### What is being asked
Work through the data below and copy out every line where "search" is found.

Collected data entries
■ ■ ■

-- ==== Sys2Proof/Machine/Reader.lean ====
section
/-! DEFINITION. The scrub cursor's walk (R143 to R147), the tract reader's search for work (R116 to R119), the end of its
bursts and of its jobs (R122 to R129). -/

namespace Sys2Proof.Machine

/-! ## The scrub cursor -/

/-- Region n is ENABLED. -/
def State.enabled (s : State) (n : Fin 8) : Bool := decide ((s.region n).state = .enabled)

/-- The lowest-numbered ENABLED region numbered above n (R144). -/
def State.enabledAbove (s : State) (n : Fin 8) : Option (Fin 8) :=
  regionNumbers.find? fun m => decide (n < m) && s.enabled m

/-- The lowest-numbered ENABLED region. -/
def State.lowestEnabled (s : State) : Option (Fin 8) := regionNumbers.find? fun m => s.enabled m

/-- The cursor put on tract 0 of a region, or parked. -/
def State.setCursor (s : State) (n : Option (Fin 8)) : State :=
  { s with scrubber := { s.scrubber with cursor := n.map fun m => ⟨m, 0⟩ } }

/-- A wrap of the cursor: the pass count rises, wrapping, and PASS is set (R144). -/
def State.countPass (s : State) : State :=
  State.setCause { s with scrubber := { s.scrubber with passCount := s.scrubber.passCount + 1 } } .pass

/-- The cursor advanced from a position (R144). -/
def State.advanceCursor (s : State) (t : TractRef) : State :=
  if t.tract + 1 < (s.region t.region).count.toNat then
    { s with scrubber := { s.scrubber with cursor := some ⟨t.region, t.tract + 1⟩ } }
  else
    match s.enabledAbove t.region with
    | some m => s.setCursor (some m)
    | none => (s.setCursor s.lowestEnabled).countPass

/-- The cursor moved off a region that leaves tracking (R147), taken once the region is no longer ENABLED. No pass is
counted. -/
def State.moveCursorOff (s : State) (n : Fin 8) : State :=
  match s.scrubber.cursor with
  | none => s
  | some t =>
    if t.region = n then
      match s.enabledAbove n with
      | some m => s.setCursor (some m)
      | none => s.setCursor s.lowestEnabled
    else s

/-! ## Taking work -/

/-- A job started (R119). -/
def State.startJob (s : State) (k : JobKind) (t : TractRef) (st : TractState) : State :=
  { s with reader := { s.reader with
      job := some
        { kind := k, ref := t, nextOffset := 0, phase := .claiming, rem := crcInit (s.region t.region).width,
          startState := st, overtaken := false, abandoned := false, errorOffset := none } } }

/-- The last source set to the source of a take (R116). -/
def State.setLastSource (s : State) (src : Source) : State := { s with reader := { s.reader with lastSource := src } }

/-- A take from the queue (R111, R117): the head entry removed, its flag cleared, a REFRESH job if the tract is STALE. -/
def State.takeFromQueue (s : State) : State :=
  match s.queue with
  | [] => s
  | t :: rest =>
    let s := (State.setQueued { s with queue := rest } t false).setLastSource .queue
    if (s.record t).state = .stale then s.startJob .refresh t .stale else s

/-- A take of the scrub step (R118): the flag cleared, the tract under the cursor read, the cursor advanced, and a job
started as the table of R118 gives. -/
def State.takeScrubStep (s : State) : State :=
  let s := State.setLastSource { s with scrubber := { s.scrubber with stepPending := false } } .scrub
  match s.scrubber.cursor with
  | none => s
  | some t =>
    let rec' := s.record t
    let s := s.advanceCursor t
    match rec'.state with
    | .current => s.startJob .verify t .current
    | .unknown => s.startJob .establish t .unknown
    | .stale => if rec'.queued then s else s.startJob .establish t .stale
    | .opened => s
    | .faulted => s

/-- The source an IDLE reader takes from (R116): the one that waits, or of both the one that is not its last source. -/
def State.nextSource (s : State) : Option Source :=
  match s.queue.isEmpty, s.scrubber.stepPending with
  | true, false => none
  | true, true => some .scrub
  | false, false => some .queue
  | false, true => if s.reader.lastSource = .queue then some .scrub else some .queue

/-- One take. -/
def State.take (s : State) : Source → State
  | .queue => s.takeFromQueue
  | .scrub => s.takeScrubStep

/-- The reader looks for work until a take starts a job or neither source waits (R116), for at most so many takes. -/
def State.lookFor : Nat → State → State
  | 0, s => s
  | k + 1, s =>
    match s.reader.job with
    | some _ => s
    | none =>
      match s.nextSource with
      | none => s
      | some src => State.lookFor k (s.take src)

/-- The reader's search in a happening (R116). A take uses up a queue entry or the one pending step, so the bound is never
reached. -/
def State.look (s : State) : State := State.lookFor (s.queue.length + 2) s

/-! ## The end of a burst -/

/-- The job record removed; the reader IDLE (R123, R125, R129). -/
def State.endJob (s : State) : State := { s with reader := { s.reader with job := none } }

/-- The job record replaced. -/
def State.setJob (s : State) (j : Job) : State := { s with reader := { s.reader with job := some j } }

/-- The completion of a job (R127, R128), before the job record is removed. -/
def State.completeJob (s : State) (j : Job) : State :=
  let r := s.region j.ref.region
  let computed := crcFinal r.width j.rem
  let tract := s.record j.ref
  match j.kind with
  | .verify =>
    if j.overtaken ∨ tract.state ≠ .current ∨ computed = tract.check then s
    else
      (s.setTractState j.ref .faulted).offerFault
        ⟨.scrubMismatch, j.ref, s.tractAddr j.ref, some tract.check, some computed, s.timebase.tickCounter, none⟩
  | _ => if j.overtaken ∨ tract.state ≠ j.startState then s else s.learn j.ref computed

/-- The end of a long operation at the port: IDLE, and READY set (R33, R38, R39, R182). -/
def State.endLongOp (s : State) : State := State.setCause { s with port := { s.port with longOp := .idle } } .ready

/-- The end of an abandoned job's burst (R39, R125): the job removed, its region DISABLED, the long operation ended, and the
reader looks. -/
def State.endRetiring (s : State) (j : Job) : State :=
  ((s.endJob.setRegionState j.ref.region .disabled).endLongOp).look

/-- The end of a burst of a job that is not abandoned (R122, R123, R127 to R129). -/
def State.endJobBurst (s : State) (j : Job) : State :=
  match j.errorOffset with
  | some off =>
    (s.offerFault
      ⟨.readerError, j.ref, s.tractAddr j.ref, none, none, s.timebase.tickCounter, some off⟩).endJob.look
  | none =>
    if j.nextOffset + 64 < (s.region j.ref.region).size then
      s.setJob { j with nextOffset := j.nextOffset + 64, phase := .claiming }
    else (s.completeJob j).endJob.look

/-- The sixteenth beat of a reader burst has arrived, and what follows from it in its happening is still owed (log 4). -/
def State.burstEndOwed (s : State) : Bool :=
  decide (s.reader.burstBeats = Config.readerBurstBeats) &&
    (decide (s.arbiter.link = .reader) || decide (s.arbiter.link = .detached))

/-- The link freed by the sixteenth beat of a reader burst, and the beat count cleared (R49). -/
def State.releaseReaderLink (s : State) : State :=
  { s.freeLink with reader := { s.reader with burstBeats := 0 } }

/-- The end of the reader's burst on the link (R49, R122, R126). -/
def State.endBurst (s : State) : State :=
  let f := s.releaseReaderLink
  if s.arbiter.link = .detached then f.conclude
  else
    match s.reader.job with
    | none => f.conclude
    | some j => if j.abandoned then (f.endRetiring j).conclude else (f.endJobBurst j).conclude

end Sys2Proof.Machine
end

■ ■ ■

### Output below
/-! DEFINITION. The scrub cursor's walk (R143 to R147), the tract reader's search for work (R116 to R119), the end of its
/-- The reader's search in a happening (R116). A take uses up a queue entry or the one pending step, so the bound is never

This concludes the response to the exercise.